Slide View : Parallel Computer Architecture and Programming : 15-418/618 Spring 2015

Programming for Performance: Work Assignment

Previous | Next --- Slide 39 of 60

kayvonf

Question: It's reasonable to think about CUDA as an abstract machine with a big task queue. From the perspective of the host-side CUDA API, would it be reasonable to think about a single kernel launch as a task? By default are these "tasks" all dependent or treated as independent?

aznshodan

From what I know, task is work done by the CPU (or the GPU in this case). Since the host is launching a single kernel, meaning relying GPU to do the computation, the host side won't treat the kernel launch as a task;instead the GPU will treat it as a task and distribute it to its worker threads.

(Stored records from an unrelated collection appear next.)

/-! ## Activation (R289, R290) -/

/-- The levels that a runnable task has gained by waiting (R290). -/
def Task.aged (k : Task) (cyc : Nat) : Nat := (cyc - k.agedFrom) / 262144
/-- The level of a task with `n` levels gained. -/
def Task.level (k : Task) (n : Nat) : Nat := min 31 (recf k.rcd 228 224 + n)
/-- A runnable task enters its level (R290): class 0 of a wake, 3 of a yield. -/
def State.makeRunnable (s : State) (n sl cls : Nat) : State :=
  { (s.updTask n sl fun k =>
      { k with st := .runnable, entered := s.cyc, agedFrom := s.cyc, boost := 0, order := cls
               orderSeq := if cls = 0 ∧ k.orderSeq ≠ 0 then k.orderSeq else s.nextId }) with nextId := s.nextId + 1 }
/-- A waiting task's level rises (R290). -/
def execPriorityAging (core slot : Nat) (s : State) : Out :=
  match s.task? core slot with
  | none => .fault .noSuchStep
  | some k =>
    if k.st ≠ .runnable ∨ k.level (k.aged s.cyc) ≤ k.level k.boost then .fault .noSuchStep
    else
      .next { (s.setTask core slot { k with boost := k.aged s.cyc, entered := s.cyc, order := 2, orderSeq := s.nextId }) with nextId := s.nextId + 1 }
/-- Runnable task `a` is chosen before runnable task `b` (R289). -/
def State.chosenBefore (s : State) (a b : Task) : Bool :=
  let due (k : Task) : Bool := k.bhnd != 0 && (s.bookingDue k.key k.bhnd).isSome
  let la := a.level a.boost
  let lb := b.level b.boost
  if due a ≠ due b then due a
  else if la ≠ lb then decide (lb < la)
  else if a.entered ≠ b.entered then decide (a.entered < b.entered)
  else if a.order ≠ b.order then decide (a.order < b.order)
  else decide (a.orderSeq < b.orderSeq)
/-- A walker task that has not begun is held until its stage's continuation (R266). -/
def Task.heldBack (k : Task) (cyc : Nat) : Bool := k.fresh && match k.stepHold with
  | some t => decide (cyc < t)
  | none => false
/-- The task that a core makes active now (R289). -/
def State.activeNext (s : State) (n : Nat) : Option (Nat × Task) :=
  let c := s.core n
  if c.active.isSome || c.quiet || decide (s.cyc ≤ c.freeAt) then none
  else
    (c.slots.filter fun (_, k) =>
      decide (k.st = .runnable) && k.ending.isNone && k.leaseWait.isNone && !k.heldBack s.cyc && (decide (k.entered < s.cyc) || k.order == 2) && s.mayRun k.key).foldl
      (fun (m : Option (Nat × Task)) x =>
        match m with
        | none => some x
        | some y => if s.chosenBefore x.2 y.2 then some x else m) none
/-- The condition that a task takes as it becomes active: the fault it owes (R191), else a trap held while it was not active. -/
def State.deliverWaiting (s : State) (n sl : Nat) : State :=
  match s.task? n sl with
  | none => s
  | some k =>
    match k.owed with
    | some i => (s.setTask n sl { k with owed := none }).raise n sl i
    | none =>
      if k.handler.isSome || k.trap.isSome then s
      else
        match firstHeld k.held with
        | none => s
        | some (i, rest) => (s.setTask n sl { k with held := rest }).deliver n sl { i with resume := .asIs }
/-! ## Booking Due (R292) -/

I think CUDA treats all of its tasks as independent since we, as programmers, are responsible for launching kernels. By launching kernels, we agree to do that particular computation in parallel because it has no data dependency. If it has data dependency, we as programmers should be responsible and make sure that data are accessed safely using __syncthreads().

parallelfifths

I agree with @aznshodan and would add that CUDA is essentially a data-parallel programming model that expects that a stream of data can go through a flow of kernels that have no dependency structure. CUDA added a __syncthreads() barrier to give the programmer the flexibility to do minor synchronizations (something that is not inherently part of the data-parallel model), but if we rely heavily on synchronizations to take care of dependencies, we lose the data-parallel model benefit of knowing the input/output form of the data for all our kernels.